• _Activity_: Every line from the first in the listing below to the line containing "are about the uninterpreted instance. -/" is to be repeated exactly, and no line past it.

··· Supplied data ···

-- ==== Sys2Proof/Tests/Slice0.lean ====
section
/-! SUPPORT. Tests. Expected values are the spec's own: 95_test_vectors.md (named by vector), or the rule named. Tests of
the arithmetic run the operations under the Reference Configuration, as the vectors do; the witnesses of the statements
are about the uninterpreted instance. -/

namespace Sys2Proof.Tests

open Sys2Proof Sys2Proof.Machine

/-! ## WellFormed smoke test: an ill-formed command for each check (30_encoding.md R134) -/

theorem test_wf_wr_addr : (Instr.wr 1024 0).wellFormed = false := by decide
theorem test_wf_wr_data : (Instr.wr 0 256).wellFormed = false := by decide
theorem test_wf_rd_addr : (Instr.rd 1024).wellFormed = false := by decide
theorem test_wf_mute_ch : (Instr.mute 16 true).wellFormed = false := by decide
theorem test_wf_pcmw_paddr : (Instr.pcmw 65536 0).wellFormed = false := by decide
theorem test_wf_pcmw_data : (Instr.pcmw 0 256).wellFormed = false := by decide

/-! ## Decoding: words written out from the encodings (30_encoding.md R123; EC-1 to EC-30) -/

theorem test_decode_wr : decode 0b0001000000100000_0000000011010110#32 = .ok (.wr 32 0xD6) := by decide
theorem test_decode_rd : decode 0b0010001111111111_0000000000000000#32 = .ok (.rd 1023) := by decide
theorem test_decode_adv : decode 0b0011000000000000_0000000000000000#32 = .ok .adv := by decide
theorem test_decode_rst : decode 0b0100000000000000_0000000000000000#32 = .ok .rst := by decide
theorem test_decode_mute : decode 0b0101000000000011_0000000000000001#32 = .ok (.mute 3 true) := by decide
theorem test_decode_mute_off : decode 0b0101000000001001_0000000000000000#32 = .ok (.mute 9 false) := by decide
theorem test_decode_pcmw : decode 0b0110000000010010_0011010001111111#32 = .ok (.pcmw 0x1234 0x7F) := by decide
theorem test_decode_pcmw_top : decode 0x60FFFF80#32 = .ok (.pcmw 0xFFFF 0x80) := by decide

theorem test_decode_reserved :
    [0x00000000#32, 0x70000000#32, 0xF0000000#32].map decode = List.replicate 3 (.error .reservedOpcode) := by decide

theorem test_decode_must_be_zero :
    [0x14000000#32, 0x10000100#32, 0x20000001#32, 0x30000001#32, 0x40010000#32, 0x50000002#32, 0x51000000#32,
      0x61000000#32].map decode = List.replicate 8 (.error .mustBeZero) := by decide

theorem test_decodeTableWord : decodeTableWord 32 0x1258005A = some (.wr 600 0x5A) := by decide

/-! ## Listings (30_encoding.md R134, R135) -/

theorem test_line : assembleWords "  wr 36, 0x01 ; gate on".toList = some [0x10240001#32] := by decide
theorem test_line_range : assembleLine "wr 1024, 0".toList = none := by decide
theorem test_line_pseudo : assembleLine "wrch16 0, 0x00, 0x1CD6".toList = some [.wr 32 0xD6, .wr 33 0x1C] := by decide

/-! ## One step of each command -/

/-- A state with this register bank. -/
def bank (rb : Memory) : State := State.powerOn.setRb rb

/-- A state with this register bank and this operator as channel 0's operator 0. -/
def bankOp (rb : Memory) (o : OpState) : State := (bank rb).setChan 0 ((State.powerOn.chan 0).setOp 0 o)

/-- EC-40: a rising gate edge latches a key-on, `DELAY` = 1 loading 512 (EN-41). -/
theorem test_wr_key_on : (((writeRegister 36 1 (bank [(4, 0x20)])).chan 0).op 0).dly = 512 := by decide

/-- EC-43: no gate edge from 0 to 0. -/
theorem test_wr_no_edge : (((writeRegister 36 2 (bank [])).chan 0).op 0).keyPend = false := by decide

/-- EC-5: 600 aliases byte 24. -/
theorem test_rd_alias : readRegister 600 (bank [(24, 0x5A)]) = 0x5A := by decide

/-- EC-10. -/
theorem test_mute_sets : (setMute 3 true State.powerOn).mute[3] = true := by decide

/-- EC-11. -/
theorem test_mute_above : (setMute 9 true State.powerOn).mute = noMute := by decide

/-- EC-13. -/
theorem test_pcmw : Memory.read (writePcm .rc 0xFFFF 0x80 State.powerOn).pcm 0xFFFF = 0x80 := by decide +kernel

···

• _Response to the task_:
-- ==== Sys2Proof/Tests/Slice0.lean ====
section
/-! SUPPORT. Tests. Expected values are the spec's own: 95_test_vectors.md (named by vector), or the rule named. Tests of
the arithmetic run the operations under the Reference Configuration, as the vectors do; the witnesses of the statements
are about the uninterpreted instance. -/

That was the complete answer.